Regulating it does nothing. Only rich people gets to have deepfakes? Nah, let it be public, so everyone can have some vigilance.

[–] [email protected] 4 points 1 week ago (1 children)

vigilance

Vigilance is like, not drinking the water that comes out of a nuclear reactor.

What we’re talking about here is letting everyone run their own reactor and dump the waste into the street.

You don’t gain vigilance, you lose all habitable public space.

[–] [email protected] 1 points 1 week ago (1 children)

It's a bit late for that. This particular nuclear reactor is open source, free to download and runs on consumer hardware. Can't really unfry that egg and the quality is getting better all the time. Identity fraud is already illegal in most places so not sure exactly what regulation would be appropriate here.

[–] [email protected] 1 points 1 week ago (1 children)

First of all: you need giant data centres to train the models.

Identity fraud is illegal, copyright theft is illegal as well — put the blame on the owner of the data centres.

I know from valid sources that governments know who theses folks are.

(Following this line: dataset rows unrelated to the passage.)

-- ==== Sys2Proof/Machine/AesCore.lean ====
section
/-! DEFINITION. The AES-256 core: field, S-boxes, key schedule, block transforms, padding and ECB mode (45_aes.md R290 to
R301). -/

namespace Sys2Proof.Machine

/-! ## The field GF(2^8) (45_aes.md R291) -/

/-- `xtime(a)`, which is `a • 0x02` (45_aes.md R291). -/
def xtime (a : Byte) : Byte := (a <<< 1) ^^^ (if a.getLsbD 7 then 0x1b else 0x00)

/-- `a • b` as a sum of xtimes of `b`, one for each set bit of `a` (45_aes.md R291). -/
def gmul (a b : Byte) : Byte :=
  (List.range 8).foldl (fun acc i => xtime acc ^^^ (if a.getLsbD (7 - i) then b else 0)) 0

/-! ## S-boxes (45_aes.md R292, R293) -/

/-- The rows of the S-box, one number of sixteen bytes for each high nibble (45_aes.md R292). -/
def sboxRows : List Nat :=
  [0x637c777bf26b6fc53001672bfed7ab76,
   0xca82c97dfa5947f0add4a2af9ca472c0,
   0xb7fd9326363ff7cc34a5e5f171d83115,
   0x04c723c31896059a071280e2eb27b275,
   0x09832c1a1b6e5aa0523bd6b329e32f84,
   0x53d100ed20fcb15b6acbbe394a4c58cf,
   0xd0efaafb434d338545f9027f503c9fa8,
   0x51a3408f929d38f5bcb6da2110fff3d2,
   0xcd0c13ec5f974417c4a77e3d645d1973,
   0x60814fdc222a908846eeb814de5e0bdb,
   0xe0323a0a4906245cc2d3ac629195e479,
   0xe7c8376d8dd54ea96c56f4ea657aae08,
   0xba78252e1ca6b4c6e8dd741f4bbd8b8a,
   0x703eb5664803f60e613557b986c11d9e,
   0xe1f8981169d98e949b1e87e9ce5528df,
   0x8ca1890dbfe6426841992d0fb054bb16]

/-- The rows of the inverse S-box (45_aes.md R293). -/
def invSboxRows : List Nat :=
  [0x52096ad53036a538bf40a39e81f3d7fb,
   0x7ce339829b2fff87348e4344c4dee9cb,
   0x547b9432a6c2233dee4c950b42fac34e,
   0x082ea16628d924b2765ba2496d8bd125,
   0x72f8f66486689816d4a45ccc5d65b692,
   0x6c704850fdedb9da5e154657a78d9d84,
   0x90d8ab008cbcd30af7e45805b8b34506,
   0xd02c1e8fca3f0f02c1afbd0301138a6b,
   0x3a9111414f67dcea97f2cfcef0b4e673,
   0x96ac7422e7ad3585e2f937e81c75df6e,
   0x47f11a711d29c5896fb7620eaa18be1b,
   0xfc563e4bc6d279209adbc0fe78cd5af4,
   0x1fdda8338807c731b11210592780ec5f,
   0x60517fa919b54a0d2de57a9f93c99cef,
   0xa0e03b4dae2af5b0c8ebbb3c83539961,
   0x172b047eba77d626e169146355210c7d]

/-- The byte of a table at row = high nibble, column = low nibble (45_aes.md R292). -/
def tableByte (rows : List Nat) (x : Byte) : Byte :=
  BitVec.ofNat 8 (rows.getD (x.toNat / 16) 0 >>> (8 * (15 - x.toNat % 16)))

/-- `SBOX[x]` (45_aes.md R292). -/
def sbox (x : Byte) : Byte := tableByte sboxRows x

/-- `INV_SBOX[y]` (45_aes.md R293). -/
def invSbox (y : Byte) : Byte := tableByte invSboxRows y

/-! ## Words and the key schedule (45_aes.md R290, R294, R295) -/

/-- Bytewise exclusive or of two words (45_aes.md R295). -/
def AesWord.xor (a b : AesWord) : AesWord :=
  { b0 := a.b0 ^^^ b.b0, b1 := a.b1 ^^^ b.b1, b2 := a.b2 ^^^ b.b2, b3 := a.b3 ^^^ b.b3 }

/-- A function on each byte of a word. -/
def AesWord.map (f : Byte → Byte) (a : AesWord) : AesWord := { b0 := f a.b0, b1 := f a.b1, b2 := f a.b2, b3 := f a.b3 }

/-- `RotWord` (45_aes.md R295). -/
def rotWord (a : AesWord) : AesWord := { b0 := a.b1, b1 := a.b2, b2 := a.b3, b3 := a.b0 }

/-- `SubWord` (45_aes.md R295). -/
def subWord (a : AesWord) : AesWord := a.map sbox

/-- `RC[j]` for j ≥ 1 (45_aes.md R294). -/
def roundConst : Nat → Byte
  | 0 => 0x00
  | 1 => 0x01
  | j + 2 => xtime (roundConst (j + 1))

/-- `Rcon[j]` (45_aes.md R294). -/
def rcon (j : Nat) : AesWord := { b0 := roundConst j, b1 := 0, b2 := 0, b3 := 0 }

/-- The word of four bytes of a byte string (45_aes.md R290). -/
def wordAt (bs : List Byte) (i : Nat) : AesWord :=
  { b0 := bs.getD i 0, b1 := bs.getD (i + 1) 0, b2 := bs.getD (i + 2) 0, b3 := bs.getD (i + 3) 0 }

/-- `w[i]` from the words before it, i ≥ 8 (45_aes.md R295). -/
def nextWord (w : List AesWord) (i : Nat) : AesWord :=
  let t := w.getD (i - 1) default
  let t' :=
    if i % 8 = 0 then (subWord (rotWord t)).xor (rcon (i / 8))
    else if i % 8 = 4 then subWord t
    else t
  (w.getD (i - 8) default).xor t'

/-- The first 8 + n words of the expansion (45_aes.md R295). -/
def expandWords (key : List Byte) : Nat → List AesWord
  | 0 => (List.range 8).map (fun i => wordAt key (4 * i))
  | n + 1 => expandWords key n ++ [nextWord (expandWords key n) (8 + n)]

/-- The expansion has as many words as it has run for. -/
theorem expandWords_length (key : List Byte) (n : Nat) : (expandWords key n).length = 8 + n := by
  induction n with
  | zero => simp [expandWords]
  | succ n ih => simp [expandWords, ih]; omega

/-- `KeyExpansion(key[0..31])`: 60 words (45_aes.md R295). -/
def keyExpansion (key : List Byte) : RoundKeys :=
  ⟨(expandWords key 52).toArray, by simp [expandWords_length]⟩

/-! ## The block transform (45_aes.md R296 to R299) -/

/-- The 4×4 state as its four columns: `s[r][c]` is byte r of column c (45_aes.md R296). -/
structure AesBlock where
  c0 : AesWord
  c1 : AesWord
  c2 : AesWord
  c3 : AesWord
deriving DecidableEq, Repr, Inhabited

/-- `load`: `s[r][c] = in[r + 4c]` (45_aes.md R296). -/
def loadBlock (bs : List Byte) : AesBlock :=
  { c0 := wordAt bs 0, c1 := wordAt bs 4, c2 := wordAt bs 8, c3 := wordAt bs 12 }

/-- The bytes of a word. -/
def AesWord.bytes (a : AesWord) : List Byte := [a.b0, a.b1, a.b2, a.b3]

/-- `store`: `out[r + 4c] = s[r][c]` (45_aes.md R296). -/
def storeBlock (s : AesBlock) : List Byte := s.c0.bytes ++ s.c1.bytes ++ s.c2.bytes ++ s.c3.bytes

/-- A function on each column of the state. -/
def AesBlock.map (f : AesWord → AesWord) (s : AesBlock) : AesBlock :=
  { c0 := f s.c0, c1 := f s.c1, c2 := f s.c2, c3 := f s.c3 }

/-- SubBytes (45_aes.md R297). -/
def subBytes (s : AesBlock) : AesBlock := s.map (AesWord.map sbox)

/-- InvSubBytes (45_aes.md R298). -/
def invSubBytes (s : AesBlock) : AesBlock := s.map (AesWord.map invSbox)

/-- ShiftRows: `s'[r][c] = s[r][(c + r) mod 4]` (45_aes.md R297). -/
def shiftRows (s : AesBlock) : AesBlock :=
  { c0 := { b0 := s.c0.b0, b1 := s.c1.b1, b2 := s.c2.b2, b3 := s.c3.b3 }
    c1 := { b0 := s.c1.b0, b1 := s.c2.b1, b2 := s.c3.b2, b3 := s.c0.b3 }
    c2 := { b0 := s.c2.b0, b1 := s.c3.b1, b2 := s.c0.b2, b3 := s.c1.b3 }
    c3 := { b0 := s.c3.b0, b1 := s.c0.b1, b2 := s.c1.b2, b3 := s.c2.b3 } }

/-- InvShiftRows: `s'[r][c] = s[r][(c - r) mod 4]` (45_aes.md R298). -/
def invShiftRows (s : AesBlock) : AesBlock :=
  { c0 := { b0 := s.c0.b0, b1 := s.c3.b1, b2 := s.c2.b2, b3 := s.c1.b3 }
    c1 := { b0 := s.c1.b0, b1 := s.c0.b1, b2 := s.c3.b2, b3 := s.c2.b3 }
    c2 := { b0 := s.c2.b0, b1 := s.c1.b1, b2 := s.c0.b2, b3 := s.c3.b3 }
    c3 := { b0 := s.c3.b0, b1 := s.c2.b1, b2 := s.c1.b2, b3 := s.c0.b3 } }

/-- One row of a column matrix: `k0•a0 ⊕ k1•a1 ⊕ k2•a2 ⊕ k3•a3` (45_aes.md R297, R298). -/
def mixRow (k0 k1 k2 k3 : Byte) (a : AesWord) : Byte :=
  gmul k0 a.b0 ^^^ gmul k1 a.b1 ^^^ gmul k2 a.b2 ^^^ gmul k3 a.b3

/-- MixColumns on one column (45_aes.md R297). -/
def mixColumn (a : AesWord) : AesWord :=
  { b0 := mixRow 0x02 0x03 0x01 0x01 a
    b1 := mixRow 0x01 0x02 0x03 0x01 a
    b2 := mixRow 0x01 0x01 0x02 0x03 a
    b3 := mixRow 0x03 0x01 0x01 0x02 a }

/-- InvMixColumns on one column (45_aes.md R298). -/
def invMixColumn (a : AesWord) : AesWord :=
  { b0 := mixRow 0x0e 0x0b 0x0d 0x09 a
    b1 := mixRow 0x09 0x0e 0x0b 0x0d a
    b2 := mixRow 0x0d 0x09 0x0e 0x0b a
    b3 := mixRow 0x0b 0x0d 0x09 0x0e a }

/-- MixColumns (45_aes.md R297). -/
def mixColumns (s : AesBlock) : AesBlock := s.map mixColumn

/-- InvMixColumns (45_aes.md R298). -/
def invMixColumns (s : AesBlock) : AesBlock := s.map invMixColumn

/-- AddRoundKey(r): `s[j][c] ⊕ w[4r + c][j]` (45_aes.md R297). -/
def addRoundKey (w : RoundKeys) (r : Nat) (s : AesBlock) : AesBlock :=
  { c0 := s.c0.xor (w.toList.getD (4 * r) default)
    c1 := s.c1.xor (w.toList.getD (4 * r + 1) default)
    c2 := s.c2.xor (w.toList.getD (4 * r + 2) default)
    c3 := s.c3.xor (w.toList.getD (4 * r + 3) default) }

/-- Rounds 1 to n of the cipher (45_aes.md R299). -/
def cipherRounds (w : RoundKeys) : Nat → AesBlock → AesBlock
  | 0, s => s
  | n + 1, s => addRoundKey w (n + 1) (mixColumns (shiftRows (subBytes (cipherRounds w n s))))

/-- Rounds n down to 1 of the inverse cipher (45_aes.md R299). -/
def invCipherRounds (w : RoundKeys) : Nat → AesBlock → AesBlock
  | 0, s => s
  | n + 1, s => invCipherRounds w n (invMixColumns (addRoundKey w (n + 1) (invSubBytes (invShiftRows s))))

/-- `Cipher` on a loaded state (45_aes.md R299). -/
def cipherBlock (w : RoundKeys) (s : AesBlock) : AesBlock :=
  addRoundKey w 14 (shiftRows (subBytes (cipherRounds w 13 (addRoundKey w 0 s))))

/-- `InvCipher` on a loaded state (45_aes.md R299). -/
def invCipherBlock (w : RoundKeys) (s : AesBlock) : AesBlock :=
  addRoundKey w 0 (invSubBytes (invShiftRows (invCipherRounds w 13 (addRoundKey w 14 s))))

/-- `Cipher(w, b)` (45_aes.md R299). -/
def cipher (w : RoundKeys) (b : List Byte) : List Byte := storeBlock (cipherBlock w (loadBlock b))

/-- `InvCipher(w, b)` (45_aes.md R299). -/
def invCipher (w : RoundKeys) (b : List Byte) : List Byte := storeBlock (invCipherBlock w (loadBlock b))

/-! ## Padding and mode (45_aes.md R300, R301) -/

/-- `Pad(p)` (45_aes.md R300). -/
def pkcs7Pad (p : List Byte) : List Byte :=
  p ++ List.replicate (16 - p.length % 16) (BitVec.ofNat 8 (16 - p.length % 16))

/-- `Unpad(q)`, for a string of one block or more (45_aes.md R300). -/
def pkcs7Unpad (q : List Byte) : Except Status (List Byte) :=
  let v := q.getD (q.length - 1) 0
  if v = 0 ∨ 16 < v.toNat then .error .paddingInvalid
  else if q.drop (q.length - v.toNat) ≠ List.replicate v.toNat v then .error .paddingInvalid
  else .ok (q.take (q.length - v.toNat))

/-- A function on each of the first n blocks of 16 bytes, in order, with no chaining (45_aes.md R301). -/
def ecbBlocks (f : List Byte → List Byte) : Nat → List Byte → List Byte
  | 0, _ => []
  | n + 1, d => f (d.take 16) ++ ecbBlocks f n (d.drop 16)

/-- `EcbEnc(w, d)` for a string of whole blocks (45_aes.md R301). -/
def ecbEnc (w : RoundKeys) (d : List Byte) : List Byte := ecbBlocks (cipher w) (d.length / 16) d

/-- `EcbDec(w, d)` for a string of whole blocks (45_aes.md R301). -/
def ecbDec (w : RoundKeys) (d : List Byte) : List Byte := ecbBlocks (invCipher w) (d.length / 16) d

end Sys2Proof.Machine
end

[–] [email protected] 1 points 1 week ago

Not entirely true. You don't need your own personal data centre, you can use GPU cloud instances for a lot of that stuff. It's expensive but not so expensive that it would be impossible without being a huge tech company (only 1000s of dollars, not billions). This can be done by anyone with a credit card and some cash to burn. Also, you don't need to train a model from scratch, you can build on existing models that others have published to cut down on training.

However, to impersonate someone's voice you don't need any of that. You only need about 5-10 seconds of audio for a zero-shot impersonation with a pre-trained model. A minute or so for few-shot. This runs on consumer hardware and in some cases even in real time.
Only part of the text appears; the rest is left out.